### About this task:
Each line of the listing below that includes "offset" should be reported.

### The data:
_ _ _ _ _ _ _

-- ==== Sys2Proof/Machine/RegMap.lean ====
section
/-! DEFINITION. The register maps of the pages: every register row of the spec's page tables with its offset,
repetition, level, reset value and fields (R467, R474 and the page table of each subject chapter). -/

namespace Sys2Proof.Machine

/-- Access codes of R10. -/
inductive Acc where
  | rw | ro | w1c | w1s | wo | rwl
  deriving DecidableEq, Repr

/-- One field of a register: bits hi down to lo, its access code (R10), and where the map states a range the
limits to which R602 moves a written value. -/
structure RegField where
  hi : Nat
  lo : Nat
  acc : Acc
  lim : Option (Nat × Nat)
  deriving DecidableEq, Repr

/-- One row of a page table: offset of its first register, how many registers the row stands for and their
spacing, the expert level (R6), the reset value and the fields. -/
structure RegRow where
  off : Nat
  cnt : Nat
  stride : Nat
  expert : Bool
  reset : Nat
  fields : List RegField
  deriving DecidableEq, Repr

/-- The kinds of page of R474. -/
inductive PageKind where
  | lath | plumb | tpo | rf | chz | duty | facet | air | pend | dml | skim | lowpan | node | pcam | sander | locket | filig | sec | hall | tamp | loupe | trowel | gate | mram | ibe | strand | disp | sem | clasp | bezel | err | evtc | evts | host | chain | eth | pd | pmb | wake | clk | rst
  deriving DecidableEq, Repr

/-- The LATH page table. Part 1 of 1 (spec file 02_network_time.md). -/
def rows_lath_0 : List RegRow :=
  [ ⟨0x040, 1, 0, false, 0x0, [⟨31, 0, .ro, none⟩]⟩,
    ⟨0x044, 1, 0, false, 0x0, [⟨31, 0, .ro, none⟩]⟩,
    ⟨0x048, 1, 0, false, 0x1, [⟨0, 0, .ro, none⟩, ⟨1, 1, .ro, none⟩, ⟨2, 2, .ro, none⟩, ⟨3, 3, .ro, none⟩, ⟨6, 4, .ro, none⟩, ⟨7, 7, .ro, none⟩]⟩,
    ⟨0x04C, 1, 0, false, 0x0, [⟨0, 0, .w1c, none⟩, ⟨1, 1, .w1c, none⟩, ⟨2, 2, .w1c, none⟩, ⟨3, 3, .w1c, none⟩, ⟨4, 4, .w1c, none⟩, ⟨5, 5, .w1c, none⟩]⟩,
    ⟨0x050, 1, 0, false, 0x0, [⟨0, 0, .wo, none⟩, ⟨1, 1, .wo, none⟩]⟩,
    ⟨0x100, 32, 16, false, 0x0, [⟨31, 0, .rw, none⟩]⟩,
    ⟨0x104, 32, 16, false, 0x0, [⟨7, 0, .rw, none⟩]⟩,
    ⟨0x108, 32, 16, false, 0x0, [⟨0, 0, .rw, none⟩, ⟨1, 1, .rw, none⟩, ⟨2, 2, .w1c, none⟩, ⟨3, 3, .w1c, none⟩]⟩,
    ⟨0x400, 1, 0, true, 0x1, [⟨0, 0, .rw, none⟩]⟩ ]

/-- All rows: The LATH page table. -/
def rows_lath : List RegRow := rows_lath_0

/-- The PLUMB page table. Part 1 of 2 (spec file 02_network_time.md). -/
def rows_plumb_0 : List RegRow :=
  [ ⟨0x040, 1, 0, false, 0x58D1, [⟨2, 0, .rw, none⟩, ⟨5, 3, .rw, none⟩, ⟨8, 6, .rw, none⟩, ⟨11, 9, .rw, none⟩, ⟨14, 12, .rw, none⟩]⟩,
    ⟨0x044, 1, 0, false, 0xF4240, [⟨29, 0, .rw, some (1000, 1000000000)⟩]⟩,
    ⟨0x048, 1, 0, false, 0x64, [⟨8, 0, .rw, some (1, 500)⟩]⟩,
    ⟨0x04C, 1, 0, false, 0x0, [⟨5, 1, .ro, none⟩, ⟨8, 8, .ro, none⟩]⟩,
    ⟨0x050, 1, 0, false, 0x0, [⟨31, 0, .ro, none⟩]⟩,
    ⟨0x054, 1, 0, false, 0x0, [⟨31, 0, .ro, none⟩]⟩,
    ⟨0x058, 1, 0, false, 0x0, [⟨31, 0, .ro, none⟩]⟩,
    ⟨0x05C, 1, 0, false, 0x0, [⟨31, 0, .ro, none⟩]⟩,
    ⟨0x060, 1, 0, false, 0x0, [⟨31, 0, .rw, none⟩]⟩,
    ⟨0x064, 1, 0, false, 0x0, [⟨31, 0, .rw, none⟩]⟩,
    ⟨0x068, 1, 0, false, 0x0, [⟨31, 0, .rw, none⟩]⟩,
    ⟨0x06C, 1, 0, false, 0x0, [⟨2, 0, .rw, none⟩]⟩ ]

/-- The PLUMB page table. Part 2 of 2 (spec file 02_network_time.md). -/
def rows_plumb_1 : List RegRow :=
  [ ⟨0x070, 1, 0, false, 0x3C0A000C, [⟨7, 0, .rw, some (2, 240)⟩, ⟨23, 16, .rw, none⟩, ⟨31, 24, .rw, none⟩]⟩,
    ⟨0x080, 1, 0, false, 0x0, [⟨31, 0, .wo, none⟩]⟩,
    ⟨0x400, 1, 0, true, 0x4, [⟨3, 0, .rw, none⟩]⟩,
    ⟨0x404, 1, 0, true, 0x0, [⟨31, 0, .rw, none⟩]⟩,
    ⟨0x408, 1, 0, true, 0x3E8, [⟨31, 0, .rw, none⟩]⟩,
    ⟨0x40C, 1, 0, true, 0x14, [⟨31, 0, .rw, none⟩]⟩ ]

/-- All rows: The PLUMB page table. -/
def rows_plumb : List RegRow := rows_plumb_0 ++ rows_plumb_1

/-- The TPO page table. Part 1 of 2 (spec file 02_network_time.md, 20_pins_package.md). -/
def rows_tpo_0 : List RegRow :=
  [ ⟨0x040, 4, 32, false, 0x0, [⟨0, 0, .rw, none⟩, ⟨1, 1, .rw, none⟩, ⟨2, 2, .rw, none⟩]⟩,
    ⟨0x044, 4, 32, false, 0x0, [⟨31, 0, .rw, none⟩]⟩,
    ⟨0x048, 4, 32, false, 0x0, [⟨7, 0, .rw, none⟩]⟩,
    ⟨0x04C, 4, 32, false, 0x0, [⟨31, 0, .rw, none⟩]⟩,
    ⟨0x050, 4, 32, false, 0x1, [⟨23, 0, .rw, some (1, 16777215)⟩]⟩,
    ⟨0x054, 4, 32, false, 0x0, [⟨0, 0, .ro, none⟩, ⟨1, 1, .w1c, none⟩, ⟨2, 2, .w1c, none⟩, ⟨3, 3, .w1c, none⟩, ⟨31, 16, .ro, none⟩]⟩,
    ⟨0x400, 4, 4, true, 0x0, [⟨7, 0, .rw, none⟩]⟩,
    ⟨0x100, 1, 0, false, 0x0, [⟨15, 0, .rw, none⟩, ⟨31, 16, .rw, none⟩]⟩,
    ⟨0x104, 1, 0, false, 0x0, [⟨15, 0, .rw, none⟩, ⟨31, 16, .rw, none⟩]⟩,
    ⟨0x108, 1, 0, false, 0x0, [⟨15, 0, .ro, none⟩]⟩,
    ⟨0x10C, 1, 0, false, 0x0, [⟨15, 0, .rwl, none⟩]⟩,
    ⟨0x110, 1, 0, false, 0xFFFF, [⟨15, 0, .rw, none⟩, ⟨31, 16, .rw, none⟩]⟩ ]

/-- The TPO page table. Part 2 of 2 (spec file 02_network_time.md, 20_pins_package.md). -/
def rows_tpo_1 : List RegRow :=
  [ ⟨0x114, 1, 0, false, 0x0, [⟨15, 0, .rw, none⟩]⟩,
    ⟨0x118, 1, 0, false, 0x0, [⟨15, 0, .w1c, none⟩]⟩ ]

/-- All rows: The TPO page table. -/
def rows_tpo : List RegRow := rows_tpo_0 ++ rows_tpo_1

/-- The RF page table. Part 1 of 3 (spec file 03_radio_ports.md). -/
def rows_rf_0 : List RegRow :=
  [ ⟨0x040, 1, 0, false, 0x11DF0, [⟨16, 0, .rw, none⟩]⟩,
    ⟨0x044, 1, 0, false, 0xC, [⟨0, 0, .rw, none⟩, ⟨1, 1, .rw, none⟩, ⟨2, 2, .rw, none⟩, ⟨3, 3, .rw, none⟩]⟩,
    ⟨0x048, 1, 0, false, 0x8, [⟨0, 0, .ro, none⟩, ⟨1, 1, .ro, none⟩, ⟨2, 2, .ro, none⟩, ⟨3, 3, .ro, none⟩, ⟨7, 4, .ro, none⟩, ⟨13, 8, .ro, none⟩]⟩,
    ⟨0x04C, 1, 0, false, 0xC0000, [⟨0, 0, .rw, none⟩, ⟨13, 8, .rw, none⟩, ⟨21, 16, .rw, none⟩]⟩,
    ⟨0x050, 1, 0, false, 0x7F, [⟨3, 0, .rw, none⟩, ⟨5, 4, .rw, none⟩, ⟨6, 6, .rw, none⟩, ⟨11, 8, .rw, none⟩]⟩,
    ⟨0x054, 1, 0, false, 0x50, [⟨8, 0, .rw, none⟩]⟩,
    ⟨0x058, 1, 0, false, 0x0, [⟨15, 0, .rw, none⟩]⟩,
    ⟨0x05C, 1, 0, false, 0x0, [⟨15, 0, .rw, none⟩]⟩,
    ⟨0x060, 1, 0, false, 0x0, [⟨7, 0, .rw, none⟩]⟩,
    ⟨0x064, 1, 0, false, 0x258, [⟨15, 0, .rw, none⟩, ⟨31, 16, .rw, none⟩]⟩,
    ⟨0x068, 1, 0, false, 0x0, [⟨0, 0, .wo, none⟩]⟩,
    ⟨0x06C, 1, 0, false, 0x0, [⟨0, 0, .wo, none⟩]⟩ ]

/-- The RF page table. Part 2 of 3 (spec file 03_radio_ports.md). -/
def rows_rf_1 : List RegRow :=
  [ ⟨0x080, 1, 0, false, 0x0, [⟨31, 0, .ro, none⟩]⟩,
    ⟨0x084, 1, 0, false, 0x0, [⟨31, 0, .ro, none⟩]⟩,
    ⟨0x088, 1, 0, false, 0x0, [⟨31, 0, .ro, none⟩]⟩,
    ⟨0x08C, 1, 0, false, 0x0, [⟨31, 0, .ro, none⟩]⟩,
    ⟨0x090, 1, 0, false, 0x0, [⟨31, 0, .ro, none⟩]⟩,
    ⟨0x094, 1, 0, false, 0x0, [⟨31, 0, .ro, none⟩]⟩,
    ⟨0x098, 1, 0, false, 0x0, [⟨31, 0, .ro, none⟩]⟩,
    ⟨0x09C, 1, 0, false, 0x0, [⟨31, 0, .ro, none⟩]⟩,
    ⟨0x0A0, 1, 0, false, 0x0, [⟨31, 0, .ro, none⟩]⟩,
    ⟨0x0A4, 1, 0, false, 0x0, [⟨31, 0, .ro, none⟩]⟩,
    ⟨0x0A8, 1, 0, false, 0x0, [⟨31, 0, .ro, none⟩]⟩,
    ⟨0x0AC, 1, 0, false, 0x0, [⟨31, 0, .ro, none⟩]⟩ ]

/-- The RF page table. Part 3 of 3 (spec file 03_radio_ports.md). -/
def rows_rf_2 : List RegRow :=
  [ ⟨0x0B0, 1, 0, false, 0x0, [⟨31, 0, .ro, none⟩]⟩,
    ⟨0x200, 24, 4, false, 0x3, [⟨1, 0, .rw, none⟩, ⟨4, 2, .rw, none⟩, ⟨5, 5, .rw, none⟩, ⟨6, 6, .rw, none⟩, ⟨10, 7, .rw, none⟩, ⟨12, 11, .rw, none⟩, ⟨23, 16, .rw, none⟩, ⟨31, 24, .rw, none⟩]⟩,
    ⟨0x400, 1, 0, true, 0x4, [⟨3, 0, .rw, none⟩]⟩,
    ⟨0x404, 1, 0, true, 0x0, [⟨31, 0, .ro, none⟩]⟩,
    ⟨0x408, 1, 0, true, 0x808, [⟨7, 0, .rw, none⟩, ⟨15, 8, .rw, none⟩]⟩ ]

/-- All rows: The RF page table. -/
def rows_rf : List RegRow := rows_rf_0 ++ rows_rf_1 ++ rows_rf_2

/-- The CHZ page table. Part 1 of 2 (spec file 03_radio_ports.md). -/
def rows_chz_0 : List RegRow :=
  [ ⟨0x040, 1, 0, false, 0x0, [⟨7, 0, .rw, none⟩]⟩,
    ⟨0x044, 1, 0, false, 0x7C00000, [⟨11, 0, .rw, none⟩, ⟨18, 12, .rw, none⟩, ⟨19, 19, .rw, none⟩, ⟨20, 20, .rw, none⟩, ⟨21, 21, .rw, none⟩, ⟨26, 22, .rw, none⟩]⟩,
    ⟨0x048, 1, 0, false, 0x0, [⟨31, 0, .rw, none⟩]⟩,
    ⟨0x04C, 1, 0, false, 0x55, [⟨7, 0, .rw, none⟩, ⟨23, 8, .rw, none⟩]⟩,
    ⟨0x050, 1, 0, false, 0x0, [⟨0, 0, .wo, none⟩, ⟨1, 1, .wo, none⟩]⟩,
    ⟨0x054, 1, 0, false, 0x0, [⟨2, 0, .ro, none⟩]⟩,
    ⟨0x058, 1, 0, false, 0x0, [⟨10, 0, .ro, none⟩, ⟨26, 16, .ro, none⟩]⟩,
    ⟨0x05C, 1, 0, false, 0x3200A0, [⟨15, 0, .rw, none⟩, ⟨31, 16, .rw, none⟩]⟩,
    ⟨0x060, 1, 0, false, 0x4E20, [⟨15, 0, .rw, none⟩]⟩,
    ⟨0x064, 1, 0, false, 0x0, [⟨7, 0, .rw, none⟩]⟩,
    ⟨0x068, 1, 0, false, 0x0, [⟨8, 0, .ro, none⟩, ⟨24, 16, .ro, none⟩]⟩,
    ⟨0x06C, 1, 0, false, 0x0, [⟨7, 0, .rw, none⟩]⟩ ]

/-- The CHZ page table. Part 2 of 2 (spec file 03_radio_ports.md). -/
def rows_chz_1 : List RegRow :=
  [ ⟨0x070, 8, 4, false, 0x0, [⟨31, 0, .ro, none⟩]⟩,
    ⟨0x400, 1, 0, true, 0x4, [⟨3, 0, .rw, none⟩]⟩ ]

/-- All rows: The CHZ page table. -/
def rows_chz : List RegRow := rows_chz_0 ++ rows_chz_1

/-- The DUTY page table. Part 1 of 1 (spec file 03_radio_ports.md). -/
def rows_duty_0 : List RegRow :=
  [ ⟨0x040, 16, 16, false, 0x0, [⟨0, 0, .rw, none⟩, ⟨2, 1, .rw, none⟩]⟩,
    ⟨0x044, 16, 16, false, 0x0, [⟨21, 0, .rw, none⟩]⟩,
    ⟨0x048, 16, 16, false, 0x0, [⟨21, 0, .ro, none⟩]⟩,
    ⟨0x04C, 16, 16, false, 0x0, [⟨31, 0, .ro, none⟩]⟩,
    ⟨0x400, 1, 0, true, 0x0, [⟨5, 0, .ro, none⟩]⟩ ]

/-- All rows: The DUTY page table. -/
def rows_duty : List RegRow := rows_duty_0

/-- The FACET page table. Part 1 of 3 (spec file 04_facet_lanes.md). -/
def rows_facet_0 : List RegRow :=
  [ ⟨0x040, 1, 0, false, 0x2, [⟨0, 0, .rw, none⟩, ⟨1, 1, .rw, none⟩]⟩,
    ⟨0x044, 1, 0, false, 0xC0, [⟨8, 0, .rw, none⟩]⟩,
    ⟨0x048, 1, 0, false, 0x20, [⟨9, 0, .rw, some (1, 1023)⟩]⟩,
    ⟨0x04C, 1, 0, false, 0x0, [⟨7, 0, .rw, none⟩]⟩,
    ⟨0x050, 1, 0, false, 0x0, [⟨1, 0, .rw, none⟩, ⟨5, 4, .rw, none⟩]⟩,
    ⟨0x054, 1, 0, false, 0x0, [⟨8, 0, .ro, none⟩, ⟨24, 16, .ro, none⟩]⟩,
    ⟨0x058, 1, 0, false, 0x0, [⟨8, 0, .rw, none⟩]⟩,
    ⟨0x05C, 1, 0, false, 0x0, [⟨0, 0, .wo, none⟩]⟩,
    ⟨0x060, 1, 0, false, 0x0, [⟨8, 0, .ro, none⟩, ⟨24, 16, .ro, none⟩]⟩,
    ⟨0x080, 1, 0, false, 0x0, [⟨31, 0, .ro, none⟩]⟩,
    ⟨0x084, 1, 0, false, 0x0, [⟨31, 0, .ro, none⟩]⟩,
    ⟨0x088, 1, 0, false, 0x0, [⟨31, 0, .ro, none⟩]⟩ ]

/-- The FACET page table. Part 2 of 3 (spec file 04_facet_lanes.md). -/
def rows_facet_1 : List RegRow :=
  [ ⟨0x08C, 1, 0, false, 0x0, [⟨31, 0, .ro, none⟩]⟩,
    ⟨0x090, 1, 0, false, 0x0, [⟨31, 0, .ro, none⟩]⟩,
    ⟨0x094, 1, 0, false, 0x0, [⟨31, 0, .ro, none⟩]⟩,
    ⟨0x098, 1, 0, false, 0x0, [⟨31, 0, .ro, none⟩]⟩,
    ⟨0x09C, 1, 0, false, 0x0, [⟨31, 0, .ro, none⟩]⟩,
    ⟨0x0A0, 1, 0, false, 0x0, [⟨31, 0, .ro, none⟩]⟩,
    ⟨0x0A4, 1, 0, false, 0x0, [⟨31, 0, .ro, none⟩]⟩,
    ⟨0x0A8, 1, 0, false, 0x0, [⟨31, 0, .ro, none⟩]⟩,
    ⟨0x0AC, 1, 0, false, 0x0, [⟨31, 0, .ro, none⟩]⟩,
    ⟨0x0B0, 1, 0, false, 0x0, [⟨31, 0, .ro, none⟩]⟩,
    ⟨0x0B4, 1, 0, false, 0x0, [⟨31, 0, .ro, none⟩]⟩,
    ⟨0x0B8, 1, 0, false, 0x0, [⟨31, 0, .ro, none⟩]⟩ ]

/-- The FACET page table. Part 3 of 3 (spec file 04_facet_lanes.md). -/
def rows_facet_2 : List RegRow :=
  [ ⟨0x0BC, 1, 0, false, 0x0, [⟨31, 0, .ro, none⟩]⟩,
    ⟨0x400, 1, 0, true, 0x20, [⟨7, 0, .rw, none⟩]⟩,
    ⟨0x404, 1, 0, true, 0xC, [⟨5, 0, .rw, none⟩]⟩,
    ⟨0x408, 1, 0, true, 0x0, [⟨7, 0, .rw, none⟩]⟩ ]

/-- All rows: The FACET page table. -/
def rows_facet : List RegRow := rows_facet_0 ++ rows_facet_1 ++ rows_facet_2

/-- The AIR page table. Part 1 of 3 (spec file 05_air_access.md). -/
def rows_air_0 : List RegRow :=
  [ ⟨0x040, 1, 0, false, 0x30, [⟨0, 0, .rw, none⟩, ⟨1, 1, .rw, none⟩, ⟨4, 4, .rw, none⟩, ⟨5, 5, .rw, none⟩]⟩,
    ⟨0x044, 1, 0, false, 0x0, [⟨15, 0, .rw, none⟩]⟩,
    ⟨0x048, 1, 0, false, 0x0, [⟨5, 0, .rw, none⟩, ⟨13, 8, .rw, none⟩, ⟨21, 16, .rw, none⟩]⟩,
    ⟨0x04C, 1, 0, false, 0x0, [⟨23, 0, .rw, none⟩]⟩,
    ⟨0x050, 1, 0, false, 0x0, [⟨9, 0, .ro, none⟩, ⟨25, 16, .ro, none⟩]⟩,
    ⟨0x054, 1, 0, false, 0x0, [⟨15, 0, .ro, none⟩, ⟨31, 16, .ro, none⟩]⟩,
    ⟨0x058, 1, 0, false, 0x0, [⟨31, 0, .rw, none⟩]⟩,
    ⟨0x05C, 1, 0, false, 0x0, [⟨31, 0, .rw, none⟩]⟩,
    ⟨0x060, 1, 0, false, 0x0, [⟨0, 0, .rw, none⟩, ⟨1, 1, .wo, none⟩]⟩,
    ⟨0x064, 1, 0, false, 0x0, [⟨0, 0, .ro, none⟩, ⟨1, 1, .ro, none⟩]⟩,
    ⟨0x068, 1, 0, false, 0x0, [⟨0, 0, .wo, none⟩]⟩,
    ⟨0x080, 1, 0, false, 0x0, [⟨31, 0, .ro, none⟩]⟩ ]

_ _ _ _ _ _ _

### Your solution:
/-! DEFINITION. The register maps of the pages: every register row of the spec's page tables with its offset,
/-- One row of a page table: offset of its first register, how many registers the row stands for and their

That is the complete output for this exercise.